To expand the American empire and to give it a global advantage in addition to already having the #1 military force, the U.S. unilaterally defaulted on its obligation to back the dollar with gold on August 15, 1971. To ensure the dollar would retain its value, it struck a deal backed by its military might so that OPEC would demand payment for oil exports in U.S, dollars. To ensure the dollar would gain dominance as the world’s reserve currency it necessarily instituted policies that guaranteed growing chronic trade deficits, thus ensuring that overseas dollar liquidity was available for global trade. Policies initiated sent high value added industries abroad causing a hollowing out of America’s middle class who became future Donald Trump votes.

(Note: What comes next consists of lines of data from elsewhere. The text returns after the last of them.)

/-- TIMER_EXPIRY: ISTAT bit TMRn; with ONE the timer stops (R101). -/
def timerExpiry (k n : Nat) (s : State) : State :=
  s.atBoundary k fun st =>
    match (if n < 2 then tmrPending st n else none) with
    | some a =>
      if a ≤ st.tick then
        let t := st.src.tmr n
        let st :=
          if t.due.isEmpty then
            let st1 := { st with src := st.src.setTmr n { t with next := t.next + timerPeriod st n
                                                                 pre := field (st.word (aTCTL n)) 1 3 } }
            if bitAt (st.word (aTCTL n)) 4 then clearEn st1 n else st1
          else { st with src := st.src.setTmr n { t with due := t.due.drop 1 } }
        some (assertLine st (2 + n) a)
      else none
    | none => none

/-- SND_PERIOD_EXPIRY (R276). -/
def sndPeriodExpiry (k : Nat) (s : State) : State :=
  s.atBoundary k fun st =>
    match sndPending st with
    | some a =>
      if a ≤ st.tick then
        let src := if st.src.sndDue.isEmpty then { st.src with sndFrom := a + 1 } else { st.src with sndDue := st.src.sndDue.drop 1 }
        some (assertLine { st with src } 7 a)
      else none
    | none => none

/-! ### Inputs, deliveries, the input log (R35, R36, R43, R322) -/

/-- Append entries to the input log; in CONFORMANCE a log past 1,048,576 entries is TRUNC (R43, R533). -/
def addLog (conf : Bool) (st : Stall) (es : List LogEntry) : Stall :=
  let log := st.log ++ es
  { st with log, trunc := st.trunc || (conf && decide (1048576 < log.length)) }

/-- The contents of a player's latch. -/
def setLatch (st : Stall) (player : Nat) (bs : Bytes) : Stall :=
  { st with mem := Memory.setBytes st.mem (0x240000 + 16 * (player % 4)) (sliceBytes bs 0 16) }

/-- Make one input visible at tick `b` (R36). -/
def showInput (st : Stall) (b player : Nat) (bs : Bytes) : Stall := assertLine (setLatch st player bs) 6 b

/-- What is visible before a reset due at this boundary: only what became visible below it (R485). -/
def beforeReset (st : Stall) (bound : Nat) : Bool := decide (bound ≤ st.tick) && (!resetDue st || decide (bound < st.tick))

/-- The first latched item of one kind that is due, and the rest. -/
def takeLatched (st : Stall) (link : Bool) : Option (Latched × List Latched) :=
  match st.latched.find? fun x => x.link == link && beforeReset st x.bound with
  | some x => some (x, st.latched.erase x)
  | none => none

/-- INPUT_VISIBLE: the next input due becomes visible and is logged, or is applied again in a replay (R35, R36). -/
def inputVisible (k : Nat) (s : State) : State :=
  match s.live k with
  | none => s
  | some (st, _) =>
    match st.replayLog with
    | e :: r =>
      if e.kind = 0 ∧ beforeReset st e.tick then
        s.atEdge st (showInput { st with replayLog := r } e.tick e.source e.payload)
      else s
    | [] => match takeLatched st false with
      | some (x, rest) =>
        let e : LogEntry := { tick := x.bound, kind := 0, source := x.who, seq := x.seq % 2 ^ 32, payload := sliceBytes x.data 0 16 }
        s.atEdge st (showInput (addLog (decide (s.mode = .conformance)) { st with latched := rest } [e]) x.bound x.who x.data)
      | none => s
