/-- ROUTE_TIMEOUT: a neighbour on a port has missed 3 HELLOs (R405). -/
def routeTimeout (port y : Nat) (s : State) : State :=
  match s.heard.find? fun h => h.port == port && h.yard == y with
  | some h =>
    if h.at_ + 300000 ≤ s.time then
      let s := { s with heard := s.heard.erase h }
      (if s.learns then s.dropNeighbour y port else s).notePeers port
    else s
  | none => s

end Sys2Proof.Machine
end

No one knows how long the dollar will remain the leading global currency but the charts on this page suggest its dominance is waning. The chart on your left shows central bank dollar reserves have declined since August 2014 by 4% despite the U.S. running a $3.603 trillion deficit during that time! Hugo Salinas Price notes that the Chinese Central Bank has been selling dollars to buy gold and Chinese citizens have been using those dollars to buy up global assets. The chart lower left shows a gigantic top in terms of global U.S. dollar liquidity (U.S. Monetary base + dollars at Central banks). And the chart directly below shows a recent massive percentage decline in global trade coinciding with Trump’s tariffs on China. This decline in global trade is nearly as severe as it was during the financial crisis! Trump’s policies to “Make America Great Again” by bringing high value industry and jobs back to America require a reversal of trade deficits. By definition that means a reversal of the dominance of the dollar. Might that have something to do with recent gold friendly appointments to the Fed? It’s impossible to predict the timing but the handwriting is on the wall. The dollar’s days are numbered and that can only be bullish for gold.